(RAW DATA)
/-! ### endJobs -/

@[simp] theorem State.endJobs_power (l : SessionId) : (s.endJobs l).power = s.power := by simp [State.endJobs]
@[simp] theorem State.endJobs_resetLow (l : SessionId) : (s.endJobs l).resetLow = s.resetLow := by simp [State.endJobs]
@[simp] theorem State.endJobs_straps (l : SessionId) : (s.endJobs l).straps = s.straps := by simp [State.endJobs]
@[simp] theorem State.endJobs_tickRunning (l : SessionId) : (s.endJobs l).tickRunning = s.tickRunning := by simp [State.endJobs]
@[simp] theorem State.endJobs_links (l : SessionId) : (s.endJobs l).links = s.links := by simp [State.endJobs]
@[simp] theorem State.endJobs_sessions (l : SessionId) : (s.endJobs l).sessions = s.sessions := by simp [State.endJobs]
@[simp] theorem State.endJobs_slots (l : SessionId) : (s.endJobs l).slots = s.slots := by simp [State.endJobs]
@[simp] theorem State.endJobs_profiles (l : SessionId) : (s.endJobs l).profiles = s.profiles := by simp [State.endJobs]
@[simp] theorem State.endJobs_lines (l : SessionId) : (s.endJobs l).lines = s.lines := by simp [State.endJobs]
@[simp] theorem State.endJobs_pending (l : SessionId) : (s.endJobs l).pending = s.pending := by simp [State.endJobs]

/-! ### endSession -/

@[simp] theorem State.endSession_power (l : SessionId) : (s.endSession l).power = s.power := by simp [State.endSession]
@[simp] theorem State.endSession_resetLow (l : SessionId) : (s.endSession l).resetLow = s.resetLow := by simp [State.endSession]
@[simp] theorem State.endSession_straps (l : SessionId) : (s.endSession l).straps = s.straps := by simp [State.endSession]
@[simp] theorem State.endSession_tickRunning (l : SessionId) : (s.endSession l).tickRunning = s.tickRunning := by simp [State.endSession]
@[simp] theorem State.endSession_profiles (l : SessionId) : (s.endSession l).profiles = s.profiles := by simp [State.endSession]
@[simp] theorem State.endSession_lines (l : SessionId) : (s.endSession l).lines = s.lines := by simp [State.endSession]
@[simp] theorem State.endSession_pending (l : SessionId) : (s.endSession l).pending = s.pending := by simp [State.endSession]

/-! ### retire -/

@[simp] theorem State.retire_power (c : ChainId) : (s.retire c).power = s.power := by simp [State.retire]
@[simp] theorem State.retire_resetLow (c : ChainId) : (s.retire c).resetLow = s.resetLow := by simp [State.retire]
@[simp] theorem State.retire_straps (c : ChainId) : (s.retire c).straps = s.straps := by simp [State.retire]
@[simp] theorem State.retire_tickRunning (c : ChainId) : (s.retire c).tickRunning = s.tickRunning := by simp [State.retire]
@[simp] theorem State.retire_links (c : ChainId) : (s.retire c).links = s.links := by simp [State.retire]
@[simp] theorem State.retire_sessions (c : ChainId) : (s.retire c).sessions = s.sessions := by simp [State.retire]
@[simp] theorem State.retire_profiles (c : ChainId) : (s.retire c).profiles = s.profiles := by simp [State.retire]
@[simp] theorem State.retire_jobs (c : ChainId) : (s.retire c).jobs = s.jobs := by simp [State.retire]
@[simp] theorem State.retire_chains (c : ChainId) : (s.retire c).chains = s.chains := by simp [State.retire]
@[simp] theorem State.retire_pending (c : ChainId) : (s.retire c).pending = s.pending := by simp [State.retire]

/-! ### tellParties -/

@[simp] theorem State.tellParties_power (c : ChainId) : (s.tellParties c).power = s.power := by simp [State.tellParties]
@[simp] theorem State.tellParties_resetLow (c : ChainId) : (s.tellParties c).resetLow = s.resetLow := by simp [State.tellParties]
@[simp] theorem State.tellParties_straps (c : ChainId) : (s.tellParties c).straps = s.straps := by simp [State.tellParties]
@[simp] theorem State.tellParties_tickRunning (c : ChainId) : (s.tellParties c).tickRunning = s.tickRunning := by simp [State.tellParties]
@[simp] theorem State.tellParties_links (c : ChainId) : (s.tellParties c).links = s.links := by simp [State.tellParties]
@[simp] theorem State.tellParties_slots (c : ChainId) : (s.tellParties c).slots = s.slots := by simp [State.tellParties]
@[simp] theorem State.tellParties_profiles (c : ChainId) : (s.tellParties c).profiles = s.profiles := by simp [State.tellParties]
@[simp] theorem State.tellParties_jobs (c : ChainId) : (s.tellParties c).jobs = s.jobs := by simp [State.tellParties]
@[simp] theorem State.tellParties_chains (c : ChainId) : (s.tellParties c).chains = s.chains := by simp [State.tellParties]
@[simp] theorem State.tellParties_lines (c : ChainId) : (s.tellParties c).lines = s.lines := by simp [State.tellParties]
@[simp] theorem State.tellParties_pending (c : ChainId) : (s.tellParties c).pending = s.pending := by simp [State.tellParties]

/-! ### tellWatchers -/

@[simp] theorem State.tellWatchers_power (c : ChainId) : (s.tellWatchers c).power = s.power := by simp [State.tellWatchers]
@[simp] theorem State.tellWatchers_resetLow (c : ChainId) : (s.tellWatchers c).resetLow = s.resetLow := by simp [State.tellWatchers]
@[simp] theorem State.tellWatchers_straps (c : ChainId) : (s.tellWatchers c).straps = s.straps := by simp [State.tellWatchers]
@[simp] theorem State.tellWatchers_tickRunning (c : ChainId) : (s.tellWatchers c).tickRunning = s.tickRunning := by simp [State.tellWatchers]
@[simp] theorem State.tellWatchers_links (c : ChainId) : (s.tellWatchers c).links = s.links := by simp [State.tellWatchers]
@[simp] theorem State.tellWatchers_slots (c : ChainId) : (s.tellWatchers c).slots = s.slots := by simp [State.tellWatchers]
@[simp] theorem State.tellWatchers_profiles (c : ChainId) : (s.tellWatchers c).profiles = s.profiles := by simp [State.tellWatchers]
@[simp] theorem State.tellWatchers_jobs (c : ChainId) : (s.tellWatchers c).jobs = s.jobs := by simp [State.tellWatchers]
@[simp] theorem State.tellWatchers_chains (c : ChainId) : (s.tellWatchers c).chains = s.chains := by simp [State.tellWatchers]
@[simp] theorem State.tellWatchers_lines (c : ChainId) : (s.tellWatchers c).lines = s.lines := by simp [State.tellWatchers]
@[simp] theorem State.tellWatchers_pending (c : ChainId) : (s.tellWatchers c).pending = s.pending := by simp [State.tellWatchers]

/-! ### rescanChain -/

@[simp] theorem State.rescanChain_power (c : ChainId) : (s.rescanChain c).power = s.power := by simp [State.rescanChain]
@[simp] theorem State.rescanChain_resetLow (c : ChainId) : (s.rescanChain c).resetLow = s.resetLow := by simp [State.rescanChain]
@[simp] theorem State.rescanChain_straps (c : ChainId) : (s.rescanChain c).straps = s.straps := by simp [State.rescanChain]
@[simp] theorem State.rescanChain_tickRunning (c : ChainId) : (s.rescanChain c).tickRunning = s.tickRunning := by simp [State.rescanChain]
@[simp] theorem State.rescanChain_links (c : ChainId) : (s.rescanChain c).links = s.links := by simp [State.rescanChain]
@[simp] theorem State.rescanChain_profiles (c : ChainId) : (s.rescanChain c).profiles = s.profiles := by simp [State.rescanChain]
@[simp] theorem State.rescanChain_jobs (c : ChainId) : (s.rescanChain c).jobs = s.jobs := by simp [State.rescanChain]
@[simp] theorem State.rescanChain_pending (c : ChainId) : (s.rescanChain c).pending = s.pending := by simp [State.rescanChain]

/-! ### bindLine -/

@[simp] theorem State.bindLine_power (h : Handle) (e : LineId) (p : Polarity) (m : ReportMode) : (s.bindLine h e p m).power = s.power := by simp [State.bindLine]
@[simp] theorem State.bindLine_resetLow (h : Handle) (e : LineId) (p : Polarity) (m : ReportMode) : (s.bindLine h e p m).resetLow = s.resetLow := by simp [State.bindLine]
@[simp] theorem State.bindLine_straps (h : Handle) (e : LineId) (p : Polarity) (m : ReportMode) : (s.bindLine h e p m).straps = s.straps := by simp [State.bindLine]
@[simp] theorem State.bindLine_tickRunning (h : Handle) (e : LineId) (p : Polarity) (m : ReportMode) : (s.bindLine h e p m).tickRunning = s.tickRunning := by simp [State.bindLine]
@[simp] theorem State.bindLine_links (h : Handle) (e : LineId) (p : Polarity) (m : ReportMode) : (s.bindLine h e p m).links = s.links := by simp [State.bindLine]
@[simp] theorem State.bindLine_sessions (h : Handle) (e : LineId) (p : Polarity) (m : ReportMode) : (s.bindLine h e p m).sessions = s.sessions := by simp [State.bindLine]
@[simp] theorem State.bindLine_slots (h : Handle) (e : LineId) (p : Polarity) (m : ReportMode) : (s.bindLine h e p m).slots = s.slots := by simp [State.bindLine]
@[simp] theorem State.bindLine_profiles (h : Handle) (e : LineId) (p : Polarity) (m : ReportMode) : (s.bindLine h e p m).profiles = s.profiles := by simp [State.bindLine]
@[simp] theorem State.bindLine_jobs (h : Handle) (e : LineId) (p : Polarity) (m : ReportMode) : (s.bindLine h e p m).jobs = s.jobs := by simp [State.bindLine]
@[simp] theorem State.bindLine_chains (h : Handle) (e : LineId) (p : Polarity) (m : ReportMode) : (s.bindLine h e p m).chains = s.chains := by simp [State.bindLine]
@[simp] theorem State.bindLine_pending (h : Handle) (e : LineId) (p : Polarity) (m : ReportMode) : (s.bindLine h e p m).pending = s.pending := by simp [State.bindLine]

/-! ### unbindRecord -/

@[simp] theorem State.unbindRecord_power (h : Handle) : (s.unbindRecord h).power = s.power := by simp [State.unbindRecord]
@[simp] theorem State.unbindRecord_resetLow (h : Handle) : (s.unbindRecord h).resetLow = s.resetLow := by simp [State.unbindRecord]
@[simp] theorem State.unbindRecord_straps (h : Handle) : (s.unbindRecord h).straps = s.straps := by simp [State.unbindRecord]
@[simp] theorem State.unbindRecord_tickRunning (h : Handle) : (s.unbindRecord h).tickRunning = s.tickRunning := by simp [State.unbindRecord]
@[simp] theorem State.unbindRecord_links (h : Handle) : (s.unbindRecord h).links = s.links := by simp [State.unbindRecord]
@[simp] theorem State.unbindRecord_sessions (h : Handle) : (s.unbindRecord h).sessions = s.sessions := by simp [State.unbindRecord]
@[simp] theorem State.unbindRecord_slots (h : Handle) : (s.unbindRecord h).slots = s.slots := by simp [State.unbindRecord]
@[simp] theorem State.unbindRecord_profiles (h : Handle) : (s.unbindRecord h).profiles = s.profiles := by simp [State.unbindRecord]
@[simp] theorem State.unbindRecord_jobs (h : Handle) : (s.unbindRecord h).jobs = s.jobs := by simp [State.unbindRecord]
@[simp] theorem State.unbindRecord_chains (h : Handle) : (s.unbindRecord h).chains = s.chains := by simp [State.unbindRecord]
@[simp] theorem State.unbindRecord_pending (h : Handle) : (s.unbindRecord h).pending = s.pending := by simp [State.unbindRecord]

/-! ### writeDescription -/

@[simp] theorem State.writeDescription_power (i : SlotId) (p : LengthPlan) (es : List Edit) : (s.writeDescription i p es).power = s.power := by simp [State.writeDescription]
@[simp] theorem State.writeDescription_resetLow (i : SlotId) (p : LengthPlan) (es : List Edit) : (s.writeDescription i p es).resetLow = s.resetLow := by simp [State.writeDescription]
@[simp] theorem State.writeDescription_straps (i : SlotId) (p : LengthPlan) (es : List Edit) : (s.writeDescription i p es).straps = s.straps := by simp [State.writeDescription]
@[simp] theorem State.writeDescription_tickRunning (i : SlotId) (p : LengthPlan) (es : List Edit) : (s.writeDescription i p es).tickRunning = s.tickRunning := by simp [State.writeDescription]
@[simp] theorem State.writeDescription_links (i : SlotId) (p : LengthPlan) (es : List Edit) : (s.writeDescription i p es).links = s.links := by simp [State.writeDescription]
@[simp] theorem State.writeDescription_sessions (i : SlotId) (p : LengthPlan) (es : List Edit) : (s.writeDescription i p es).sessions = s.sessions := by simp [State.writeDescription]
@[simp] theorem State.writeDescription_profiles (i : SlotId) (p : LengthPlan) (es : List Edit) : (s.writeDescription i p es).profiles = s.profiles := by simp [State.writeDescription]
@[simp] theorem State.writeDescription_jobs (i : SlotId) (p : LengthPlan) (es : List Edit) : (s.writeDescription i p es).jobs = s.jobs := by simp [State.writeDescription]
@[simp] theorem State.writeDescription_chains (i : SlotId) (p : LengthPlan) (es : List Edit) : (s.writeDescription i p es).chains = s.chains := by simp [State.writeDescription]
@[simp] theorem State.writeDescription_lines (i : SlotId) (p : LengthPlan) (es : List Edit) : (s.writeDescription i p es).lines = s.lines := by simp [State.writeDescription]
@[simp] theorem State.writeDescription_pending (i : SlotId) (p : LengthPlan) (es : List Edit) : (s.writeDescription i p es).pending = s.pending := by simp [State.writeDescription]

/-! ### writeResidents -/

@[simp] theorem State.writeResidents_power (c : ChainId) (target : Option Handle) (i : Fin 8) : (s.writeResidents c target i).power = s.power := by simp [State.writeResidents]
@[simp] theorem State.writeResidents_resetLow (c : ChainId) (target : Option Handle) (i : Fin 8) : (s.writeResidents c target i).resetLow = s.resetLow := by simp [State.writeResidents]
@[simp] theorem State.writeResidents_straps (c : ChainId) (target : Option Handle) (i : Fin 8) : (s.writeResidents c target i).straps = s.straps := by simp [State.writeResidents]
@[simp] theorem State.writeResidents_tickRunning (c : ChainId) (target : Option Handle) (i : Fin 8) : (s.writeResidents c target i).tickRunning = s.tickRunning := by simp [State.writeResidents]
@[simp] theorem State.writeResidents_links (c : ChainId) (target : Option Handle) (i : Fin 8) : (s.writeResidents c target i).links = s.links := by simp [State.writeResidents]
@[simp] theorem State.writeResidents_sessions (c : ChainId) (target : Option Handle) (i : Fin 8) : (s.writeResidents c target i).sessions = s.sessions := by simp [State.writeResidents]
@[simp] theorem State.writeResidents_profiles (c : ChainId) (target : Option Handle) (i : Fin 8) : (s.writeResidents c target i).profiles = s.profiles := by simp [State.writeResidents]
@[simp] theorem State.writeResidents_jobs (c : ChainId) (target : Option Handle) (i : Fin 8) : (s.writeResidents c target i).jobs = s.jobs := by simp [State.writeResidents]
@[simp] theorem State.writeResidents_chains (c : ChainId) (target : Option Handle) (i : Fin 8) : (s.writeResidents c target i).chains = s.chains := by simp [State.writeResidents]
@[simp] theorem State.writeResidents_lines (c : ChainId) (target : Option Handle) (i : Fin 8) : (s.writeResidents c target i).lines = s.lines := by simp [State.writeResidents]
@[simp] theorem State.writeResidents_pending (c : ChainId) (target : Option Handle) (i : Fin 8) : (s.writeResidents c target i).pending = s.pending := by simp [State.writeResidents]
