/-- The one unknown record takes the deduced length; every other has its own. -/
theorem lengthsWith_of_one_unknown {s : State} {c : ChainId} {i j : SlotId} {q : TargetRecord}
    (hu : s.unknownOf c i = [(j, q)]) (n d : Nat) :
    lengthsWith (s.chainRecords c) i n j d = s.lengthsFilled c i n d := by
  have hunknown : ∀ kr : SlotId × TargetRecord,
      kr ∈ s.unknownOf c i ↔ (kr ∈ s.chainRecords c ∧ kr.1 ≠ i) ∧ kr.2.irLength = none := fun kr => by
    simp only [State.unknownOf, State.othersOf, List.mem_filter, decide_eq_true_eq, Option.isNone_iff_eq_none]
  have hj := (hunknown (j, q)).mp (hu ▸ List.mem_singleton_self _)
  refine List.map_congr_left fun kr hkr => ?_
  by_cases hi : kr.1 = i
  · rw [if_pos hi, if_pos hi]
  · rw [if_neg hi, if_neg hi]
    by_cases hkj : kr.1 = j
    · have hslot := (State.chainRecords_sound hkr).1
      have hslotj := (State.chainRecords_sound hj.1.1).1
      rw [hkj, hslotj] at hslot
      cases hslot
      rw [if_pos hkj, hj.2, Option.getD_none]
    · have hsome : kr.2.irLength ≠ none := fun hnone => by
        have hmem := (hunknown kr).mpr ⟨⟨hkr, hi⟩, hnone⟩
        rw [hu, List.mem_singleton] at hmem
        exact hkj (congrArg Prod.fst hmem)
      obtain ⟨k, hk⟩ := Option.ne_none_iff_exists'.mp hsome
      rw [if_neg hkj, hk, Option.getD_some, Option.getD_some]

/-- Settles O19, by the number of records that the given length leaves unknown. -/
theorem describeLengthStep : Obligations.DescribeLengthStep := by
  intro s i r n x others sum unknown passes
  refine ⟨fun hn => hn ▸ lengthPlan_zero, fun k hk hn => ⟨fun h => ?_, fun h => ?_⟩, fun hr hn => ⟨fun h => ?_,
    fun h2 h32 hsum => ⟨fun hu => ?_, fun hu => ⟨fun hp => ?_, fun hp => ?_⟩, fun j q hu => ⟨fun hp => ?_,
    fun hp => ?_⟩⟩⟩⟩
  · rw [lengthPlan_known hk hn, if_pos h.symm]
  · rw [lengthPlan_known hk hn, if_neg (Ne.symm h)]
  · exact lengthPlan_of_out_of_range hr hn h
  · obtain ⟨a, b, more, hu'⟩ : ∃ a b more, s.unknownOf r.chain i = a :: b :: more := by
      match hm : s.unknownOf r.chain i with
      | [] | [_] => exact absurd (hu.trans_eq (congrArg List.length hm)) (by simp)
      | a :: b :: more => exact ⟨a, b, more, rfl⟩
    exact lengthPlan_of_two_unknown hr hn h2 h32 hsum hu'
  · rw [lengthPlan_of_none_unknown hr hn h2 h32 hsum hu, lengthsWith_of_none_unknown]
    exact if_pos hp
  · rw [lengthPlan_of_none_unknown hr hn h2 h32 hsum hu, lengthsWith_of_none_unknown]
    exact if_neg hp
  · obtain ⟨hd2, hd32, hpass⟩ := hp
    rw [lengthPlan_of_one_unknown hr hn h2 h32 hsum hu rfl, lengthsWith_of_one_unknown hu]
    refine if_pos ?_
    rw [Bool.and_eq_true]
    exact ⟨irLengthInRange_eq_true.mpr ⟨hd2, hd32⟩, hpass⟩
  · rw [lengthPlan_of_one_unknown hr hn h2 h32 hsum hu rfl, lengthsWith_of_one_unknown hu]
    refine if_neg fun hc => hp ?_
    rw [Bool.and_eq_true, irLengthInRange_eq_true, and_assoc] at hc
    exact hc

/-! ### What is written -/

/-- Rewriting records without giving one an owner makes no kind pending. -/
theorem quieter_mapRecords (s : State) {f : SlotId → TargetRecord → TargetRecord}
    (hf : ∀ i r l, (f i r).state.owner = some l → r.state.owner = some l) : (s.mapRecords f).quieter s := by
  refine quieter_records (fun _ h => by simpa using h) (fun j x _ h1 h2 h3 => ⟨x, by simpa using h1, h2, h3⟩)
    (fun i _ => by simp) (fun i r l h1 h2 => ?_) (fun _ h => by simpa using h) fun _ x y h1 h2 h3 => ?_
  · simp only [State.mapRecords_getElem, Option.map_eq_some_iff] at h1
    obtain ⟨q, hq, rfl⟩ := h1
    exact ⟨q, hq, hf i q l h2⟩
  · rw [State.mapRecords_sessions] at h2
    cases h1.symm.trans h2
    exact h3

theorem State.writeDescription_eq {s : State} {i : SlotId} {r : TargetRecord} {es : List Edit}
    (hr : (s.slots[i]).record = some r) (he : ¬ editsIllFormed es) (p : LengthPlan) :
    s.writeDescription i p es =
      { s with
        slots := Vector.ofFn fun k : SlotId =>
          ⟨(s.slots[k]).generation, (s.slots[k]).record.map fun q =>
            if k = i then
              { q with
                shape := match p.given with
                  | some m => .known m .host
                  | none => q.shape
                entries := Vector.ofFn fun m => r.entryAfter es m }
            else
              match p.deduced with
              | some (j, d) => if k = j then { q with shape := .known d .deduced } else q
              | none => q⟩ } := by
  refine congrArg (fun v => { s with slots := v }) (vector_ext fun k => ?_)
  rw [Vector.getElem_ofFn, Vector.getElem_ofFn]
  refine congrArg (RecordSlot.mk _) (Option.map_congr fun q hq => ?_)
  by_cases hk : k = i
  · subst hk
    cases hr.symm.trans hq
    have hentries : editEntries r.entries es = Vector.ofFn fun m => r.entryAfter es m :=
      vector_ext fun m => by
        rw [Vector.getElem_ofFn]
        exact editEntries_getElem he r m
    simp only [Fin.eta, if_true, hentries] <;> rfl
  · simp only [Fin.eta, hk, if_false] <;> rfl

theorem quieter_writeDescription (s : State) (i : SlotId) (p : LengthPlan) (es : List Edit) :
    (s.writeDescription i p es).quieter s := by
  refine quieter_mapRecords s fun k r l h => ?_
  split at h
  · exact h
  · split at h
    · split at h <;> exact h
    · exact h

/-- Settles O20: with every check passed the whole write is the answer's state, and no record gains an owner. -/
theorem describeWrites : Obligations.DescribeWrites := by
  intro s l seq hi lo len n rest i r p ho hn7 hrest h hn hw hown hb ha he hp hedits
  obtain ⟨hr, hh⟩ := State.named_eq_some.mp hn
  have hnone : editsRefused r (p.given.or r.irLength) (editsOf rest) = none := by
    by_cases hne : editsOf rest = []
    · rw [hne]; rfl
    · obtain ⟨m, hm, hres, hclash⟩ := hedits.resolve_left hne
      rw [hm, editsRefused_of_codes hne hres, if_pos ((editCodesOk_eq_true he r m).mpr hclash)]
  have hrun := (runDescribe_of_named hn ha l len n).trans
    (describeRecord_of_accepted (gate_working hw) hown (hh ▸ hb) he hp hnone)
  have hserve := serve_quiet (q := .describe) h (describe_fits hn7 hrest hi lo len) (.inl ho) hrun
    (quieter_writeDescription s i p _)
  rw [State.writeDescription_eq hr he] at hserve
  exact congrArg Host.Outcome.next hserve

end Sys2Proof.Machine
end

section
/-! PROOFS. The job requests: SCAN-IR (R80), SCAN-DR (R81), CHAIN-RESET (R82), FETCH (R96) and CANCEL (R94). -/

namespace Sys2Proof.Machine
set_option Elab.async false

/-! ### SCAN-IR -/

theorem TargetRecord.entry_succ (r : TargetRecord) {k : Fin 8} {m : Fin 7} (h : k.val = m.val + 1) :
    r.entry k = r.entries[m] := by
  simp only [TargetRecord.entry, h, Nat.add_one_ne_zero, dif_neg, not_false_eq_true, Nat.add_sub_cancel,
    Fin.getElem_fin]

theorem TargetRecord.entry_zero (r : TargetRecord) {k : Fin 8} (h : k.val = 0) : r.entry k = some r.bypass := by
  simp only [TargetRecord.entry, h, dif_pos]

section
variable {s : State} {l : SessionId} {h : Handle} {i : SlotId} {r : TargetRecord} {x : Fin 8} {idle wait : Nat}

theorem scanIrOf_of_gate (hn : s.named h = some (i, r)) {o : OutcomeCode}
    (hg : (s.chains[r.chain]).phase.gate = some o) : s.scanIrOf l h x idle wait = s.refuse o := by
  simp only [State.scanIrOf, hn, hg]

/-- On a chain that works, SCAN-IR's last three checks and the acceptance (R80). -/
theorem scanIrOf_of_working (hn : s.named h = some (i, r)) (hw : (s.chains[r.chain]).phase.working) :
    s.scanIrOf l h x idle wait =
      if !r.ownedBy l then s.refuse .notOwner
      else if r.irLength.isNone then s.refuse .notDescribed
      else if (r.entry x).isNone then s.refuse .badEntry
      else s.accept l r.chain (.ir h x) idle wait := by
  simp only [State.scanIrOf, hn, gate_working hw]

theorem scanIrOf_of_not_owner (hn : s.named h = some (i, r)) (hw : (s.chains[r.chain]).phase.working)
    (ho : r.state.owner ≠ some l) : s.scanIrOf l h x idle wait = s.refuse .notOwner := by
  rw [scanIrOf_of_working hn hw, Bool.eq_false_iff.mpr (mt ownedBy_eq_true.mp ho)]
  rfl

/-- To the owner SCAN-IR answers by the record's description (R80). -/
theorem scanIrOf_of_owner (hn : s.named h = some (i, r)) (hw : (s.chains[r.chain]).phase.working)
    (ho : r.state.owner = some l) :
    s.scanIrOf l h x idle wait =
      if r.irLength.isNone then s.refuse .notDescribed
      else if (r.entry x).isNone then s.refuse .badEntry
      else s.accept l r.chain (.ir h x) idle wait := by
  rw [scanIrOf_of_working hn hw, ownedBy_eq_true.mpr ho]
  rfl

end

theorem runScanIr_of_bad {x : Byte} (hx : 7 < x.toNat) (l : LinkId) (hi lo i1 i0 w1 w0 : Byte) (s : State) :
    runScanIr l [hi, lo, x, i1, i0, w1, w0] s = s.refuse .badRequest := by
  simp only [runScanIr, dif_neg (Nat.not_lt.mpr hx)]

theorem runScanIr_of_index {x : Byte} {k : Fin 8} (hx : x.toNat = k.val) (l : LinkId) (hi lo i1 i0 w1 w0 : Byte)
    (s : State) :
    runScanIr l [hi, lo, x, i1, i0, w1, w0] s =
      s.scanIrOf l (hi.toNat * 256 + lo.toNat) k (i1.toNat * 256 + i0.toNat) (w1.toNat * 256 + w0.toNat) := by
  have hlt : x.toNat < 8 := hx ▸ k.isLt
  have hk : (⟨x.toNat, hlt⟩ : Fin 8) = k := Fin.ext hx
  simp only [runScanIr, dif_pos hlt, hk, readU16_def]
(End RAW DATA)
Filter the entries down to the lines with the word "every" in them, and copy those lines.

/-- The one unknown record takes the deduced length; every other has its own. -/
/-- Settles O20: with every check passed the whole write is the answer's state, and no record gains an owner. -/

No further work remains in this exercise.